Segment Open
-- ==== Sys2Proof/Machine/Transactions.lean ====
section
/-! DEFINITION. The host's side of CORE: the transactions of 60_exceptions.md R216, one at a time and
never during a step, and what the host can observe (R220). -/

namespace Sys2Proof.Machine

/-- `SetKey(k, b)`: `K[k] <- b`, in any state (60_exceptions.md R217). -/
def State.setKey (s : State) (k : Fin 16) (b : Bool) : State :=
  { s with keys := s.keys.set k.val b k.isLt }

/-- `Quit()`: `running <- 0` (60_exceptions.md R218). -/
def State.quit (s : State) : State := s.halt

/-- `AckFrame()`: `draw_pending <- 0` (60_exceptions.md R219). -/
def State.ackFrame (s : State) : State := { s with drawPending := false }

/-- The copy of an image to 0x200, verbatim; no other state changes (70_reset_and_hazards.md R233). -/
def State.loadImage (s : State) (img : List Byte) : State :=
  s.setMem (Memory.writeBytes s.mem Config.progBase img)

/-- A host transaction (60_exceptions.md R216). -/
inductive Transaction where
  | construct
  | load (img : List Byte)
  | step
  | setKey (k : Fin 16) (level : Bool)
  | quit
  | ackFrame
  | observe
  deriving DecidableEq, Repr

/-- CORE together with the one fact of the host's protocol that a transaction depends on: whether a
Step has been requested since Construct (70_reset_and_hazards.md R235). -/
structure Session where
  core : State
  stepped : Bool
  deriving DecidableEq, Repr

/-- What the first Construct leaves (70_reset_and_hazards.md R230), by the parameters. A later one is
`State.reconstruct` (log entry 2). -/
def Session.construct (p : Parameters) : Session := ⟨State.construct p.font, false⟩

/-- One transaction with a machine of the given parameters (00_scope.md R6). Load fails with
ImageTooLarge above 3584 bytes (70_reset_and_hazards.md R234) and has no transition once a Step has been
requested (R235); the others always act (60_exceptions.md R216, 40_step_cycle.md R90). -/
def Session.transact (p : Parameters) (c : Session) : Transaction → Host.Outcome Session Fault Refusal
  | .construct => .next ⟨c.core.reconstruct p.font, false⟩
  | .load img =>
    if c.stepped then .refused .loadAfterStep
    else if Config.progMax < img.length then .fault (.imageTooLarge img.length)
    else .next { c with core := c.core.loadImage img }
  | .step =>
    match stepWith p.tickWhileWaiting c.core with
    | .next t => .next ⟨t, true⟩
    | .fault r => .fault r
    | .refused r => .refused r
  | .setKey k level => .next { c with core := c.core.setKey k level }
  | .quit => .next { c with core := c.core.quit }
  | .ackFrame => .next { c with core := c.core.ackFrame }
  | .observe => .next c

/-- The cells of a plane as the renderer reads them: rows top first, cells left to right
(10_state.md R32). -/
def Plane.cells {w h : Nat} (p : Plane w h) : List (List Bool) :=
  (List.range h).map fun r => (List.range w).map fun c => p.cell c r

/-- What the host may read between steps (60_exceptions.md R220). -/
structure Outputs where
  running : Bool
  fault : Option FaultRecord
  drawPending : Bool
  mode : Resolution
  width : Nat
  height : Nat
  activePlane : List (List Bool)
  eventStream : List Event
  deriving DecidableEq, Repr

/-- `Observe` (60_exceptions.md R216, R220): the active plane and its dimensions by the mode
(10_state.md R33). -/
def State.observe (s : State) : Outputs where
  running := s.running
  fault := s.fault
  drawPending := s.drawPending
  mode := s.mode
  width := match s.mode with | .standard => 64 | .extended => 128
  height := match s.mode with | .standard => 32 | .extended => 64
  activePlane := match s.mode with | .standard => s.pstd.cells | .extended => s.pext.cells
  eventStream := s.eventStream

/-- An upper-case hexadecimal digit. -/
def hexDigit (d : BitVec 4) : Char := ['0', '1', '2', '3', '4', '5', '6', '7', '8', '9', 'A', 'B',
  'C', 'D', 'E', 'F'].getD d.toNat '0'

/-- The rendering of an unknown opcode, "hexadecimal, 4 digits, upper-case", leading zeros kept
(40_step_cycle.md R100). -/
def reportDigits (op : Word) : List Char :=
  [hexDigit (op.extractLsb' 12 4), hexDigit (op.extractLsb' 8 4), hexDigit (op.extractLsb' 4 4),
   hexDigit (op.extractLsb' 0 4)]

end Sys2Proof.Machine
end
Segment Closed
Segment Open
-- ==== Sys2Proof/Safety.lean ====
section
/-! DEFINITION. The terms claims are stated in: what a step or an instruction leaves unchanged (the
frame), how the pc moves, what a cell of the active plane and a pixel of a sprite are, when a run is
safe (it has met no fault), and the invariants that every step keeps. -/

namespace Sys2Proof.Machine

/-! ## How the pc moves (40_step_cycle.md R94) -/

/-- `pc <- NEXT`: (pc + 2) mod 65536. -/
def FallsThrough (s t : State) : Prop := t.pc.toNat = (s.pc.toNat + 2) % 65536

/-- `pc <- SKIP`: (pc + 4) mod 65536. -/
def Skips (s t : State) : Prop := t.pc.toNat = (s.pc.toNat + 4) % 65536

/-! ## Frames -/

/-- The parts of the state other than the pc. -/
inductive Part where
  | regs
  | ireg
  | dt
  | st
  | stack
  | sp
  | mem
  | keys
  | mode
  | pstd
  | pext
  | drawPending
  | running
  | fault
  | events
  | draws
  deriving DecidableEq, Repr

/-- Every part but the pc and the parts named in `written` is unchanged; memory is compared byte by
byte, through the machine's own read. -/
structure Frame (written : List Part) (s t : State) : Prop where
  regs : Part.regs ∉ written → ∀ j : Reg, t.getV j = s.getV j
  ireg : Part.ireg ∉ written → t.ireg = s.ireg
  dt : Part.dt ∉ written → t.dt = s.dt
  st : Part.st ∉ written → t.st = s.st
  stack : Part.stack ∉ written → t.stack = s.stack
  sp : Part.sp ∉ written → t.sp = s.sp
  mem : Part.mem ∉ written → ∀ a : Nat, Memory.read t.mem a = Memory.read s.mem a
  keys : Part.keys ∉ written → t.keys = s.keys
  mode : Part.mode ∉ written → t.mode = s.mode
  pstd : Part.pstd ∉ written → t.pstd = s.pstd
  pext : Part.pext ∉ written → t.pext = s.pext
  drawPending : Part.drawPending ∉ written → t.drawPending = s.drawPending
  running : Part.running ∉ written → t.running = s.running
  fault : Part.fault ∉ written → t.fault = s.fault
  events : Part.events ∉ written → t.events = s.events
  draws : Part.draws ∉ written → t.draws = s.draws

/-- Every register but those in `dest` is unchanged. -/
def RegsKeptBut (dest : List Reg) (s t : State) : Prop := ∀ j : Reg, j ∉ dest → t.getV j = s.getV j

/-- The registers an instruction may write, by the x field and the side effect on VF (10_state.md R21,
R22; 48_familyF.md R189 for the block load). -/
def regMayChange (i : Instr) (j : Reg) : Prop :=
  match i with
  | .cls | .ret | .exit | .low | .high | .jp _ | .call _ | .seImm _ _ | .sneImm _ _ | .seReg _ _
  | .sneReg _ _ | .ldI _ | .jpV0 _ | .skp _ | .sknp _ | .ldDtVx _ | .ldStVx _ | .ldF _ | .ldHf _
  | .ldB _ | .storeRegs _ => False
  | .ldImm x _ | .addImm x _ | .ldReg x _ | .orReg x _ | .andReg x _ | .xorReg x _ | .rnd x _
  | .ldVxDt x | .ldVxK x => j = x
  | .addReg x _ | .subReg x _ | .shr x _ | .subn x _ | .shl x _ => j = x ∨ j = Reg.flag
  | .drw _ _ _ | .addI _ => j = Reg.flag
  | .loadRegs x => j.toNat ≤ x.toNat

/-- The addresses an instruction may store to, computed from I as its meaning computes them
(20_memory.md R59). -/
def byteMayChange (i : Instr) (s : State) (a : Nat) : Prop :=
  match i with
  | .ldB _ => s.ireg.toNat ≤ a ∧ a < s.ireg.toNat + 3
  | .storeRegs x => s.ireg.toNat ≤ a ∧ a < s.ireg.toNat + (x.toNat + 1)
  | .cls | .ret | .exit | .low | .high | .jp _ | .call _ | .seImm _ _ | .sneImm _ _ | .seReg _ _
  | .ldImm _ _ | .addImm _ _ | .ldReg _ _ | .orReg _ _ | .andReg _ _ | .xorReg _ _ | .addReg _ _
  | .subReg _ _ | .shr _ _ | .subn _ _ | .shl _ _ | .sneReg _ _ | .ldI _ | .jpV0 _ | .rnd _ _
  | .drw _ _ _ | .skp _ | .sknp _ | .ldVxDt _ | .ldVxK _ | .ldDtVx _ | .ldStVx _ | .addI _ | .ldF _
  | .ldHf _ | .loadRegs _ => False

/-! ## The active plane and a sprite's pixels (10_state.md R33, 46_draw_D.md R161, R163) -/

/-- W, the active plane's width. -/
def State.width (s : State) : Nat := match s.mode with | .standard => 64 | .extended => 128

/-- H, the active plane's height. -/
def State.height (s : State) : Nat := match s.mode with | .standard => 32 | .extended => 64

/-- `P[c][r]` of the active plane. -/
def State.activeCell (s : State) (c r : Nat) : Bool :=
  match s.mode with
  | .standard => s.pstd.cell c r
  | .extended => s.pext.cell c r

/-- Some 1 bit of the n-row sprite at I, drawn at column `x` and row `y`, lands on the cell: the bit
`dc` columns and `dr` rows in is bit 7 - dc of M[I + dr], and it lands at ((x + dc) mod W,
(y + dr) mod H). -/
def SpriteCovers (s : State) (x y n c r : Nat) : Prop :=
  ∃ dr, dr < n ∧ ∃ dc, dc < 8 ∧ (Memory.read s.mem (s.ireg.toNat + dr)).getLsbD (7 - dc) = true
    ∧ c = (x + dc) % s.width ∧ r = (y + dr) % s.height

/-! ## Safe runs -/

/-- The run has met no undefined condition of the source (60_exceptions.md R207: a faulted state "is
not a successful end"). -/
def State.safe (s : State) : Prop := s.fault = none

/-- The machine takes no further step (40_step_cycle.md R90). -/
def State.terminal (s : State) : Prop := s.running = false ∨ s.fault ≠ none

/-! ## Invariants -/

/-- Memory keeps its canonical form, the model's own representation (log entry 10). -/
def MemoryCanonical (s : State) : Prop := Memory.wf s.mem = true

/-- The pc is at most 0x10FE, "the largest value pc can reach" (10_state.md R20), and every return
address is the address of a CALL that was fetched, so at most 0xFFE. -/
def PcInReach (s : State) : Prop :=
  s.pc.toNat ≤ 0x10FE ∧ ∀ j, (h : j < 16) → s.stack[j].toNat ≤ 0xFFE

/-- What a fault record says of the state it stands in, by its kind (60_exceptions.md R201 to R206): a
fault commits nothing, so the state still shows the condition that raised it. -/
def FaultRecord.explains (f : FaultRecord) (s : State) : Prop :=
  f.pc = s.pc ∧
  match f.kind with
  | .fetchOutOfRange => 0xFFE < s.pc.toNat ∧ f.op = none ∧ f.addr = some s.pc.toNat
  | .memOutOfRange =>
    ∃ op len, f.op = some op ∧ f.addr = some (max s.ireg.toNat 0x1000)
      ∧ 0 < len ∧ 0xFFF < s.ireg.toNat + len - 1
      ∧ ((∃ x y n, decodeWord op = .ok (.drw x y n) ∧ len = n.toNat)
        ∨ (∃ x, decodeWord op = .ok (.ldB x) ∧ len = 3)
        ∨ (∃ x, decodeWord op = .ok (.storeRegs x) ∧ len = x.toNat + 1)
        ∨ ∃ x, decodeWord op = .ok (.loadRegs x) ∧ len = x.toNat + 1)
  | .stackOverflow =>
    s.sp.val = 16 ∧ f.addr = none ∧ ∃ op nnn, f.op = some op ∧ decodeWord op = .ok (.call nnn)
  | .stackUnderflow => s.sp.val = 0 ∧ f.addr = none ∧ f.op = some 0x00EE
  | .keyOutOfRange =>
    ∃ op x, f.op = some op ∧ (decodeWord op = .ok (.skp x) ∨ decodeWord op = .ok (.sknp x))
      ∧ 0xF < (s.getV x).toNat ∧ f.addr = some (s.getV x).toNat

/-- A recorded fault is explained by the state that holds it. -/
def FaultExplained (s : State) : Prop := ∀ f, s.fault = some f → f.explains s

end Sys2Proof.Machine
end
Segment Closed
• Your goal:
Copy exactly the stretch of data above from the line with "else if Config.progMax" through the line with "(10_state.md R32). -/", and omit all other lines.

• Task result:
    else if Config.progMax < img.length then .fault (.imageTooLarge img.length)
    else .next { c with core := c.core.loadImage img }
  | .step =>
    match stepWith p.tickWhileWaiting c.core with
    | .next t => .next ⟨t, true⟩
    | .fault r => .fault r
    | .refused r => .refused r
  | .setKey k level => .next { c with core := c.core.setKey k level }
  | .quit => .next { c with core := c.core.quit }
  | .ackFrame => .next { c with core := c.core.ackFrame }
  | .observe => .next c

/-- The cells of a plane as the renderer reads them: rows top first, cells left to right
(10_state.md R32). -/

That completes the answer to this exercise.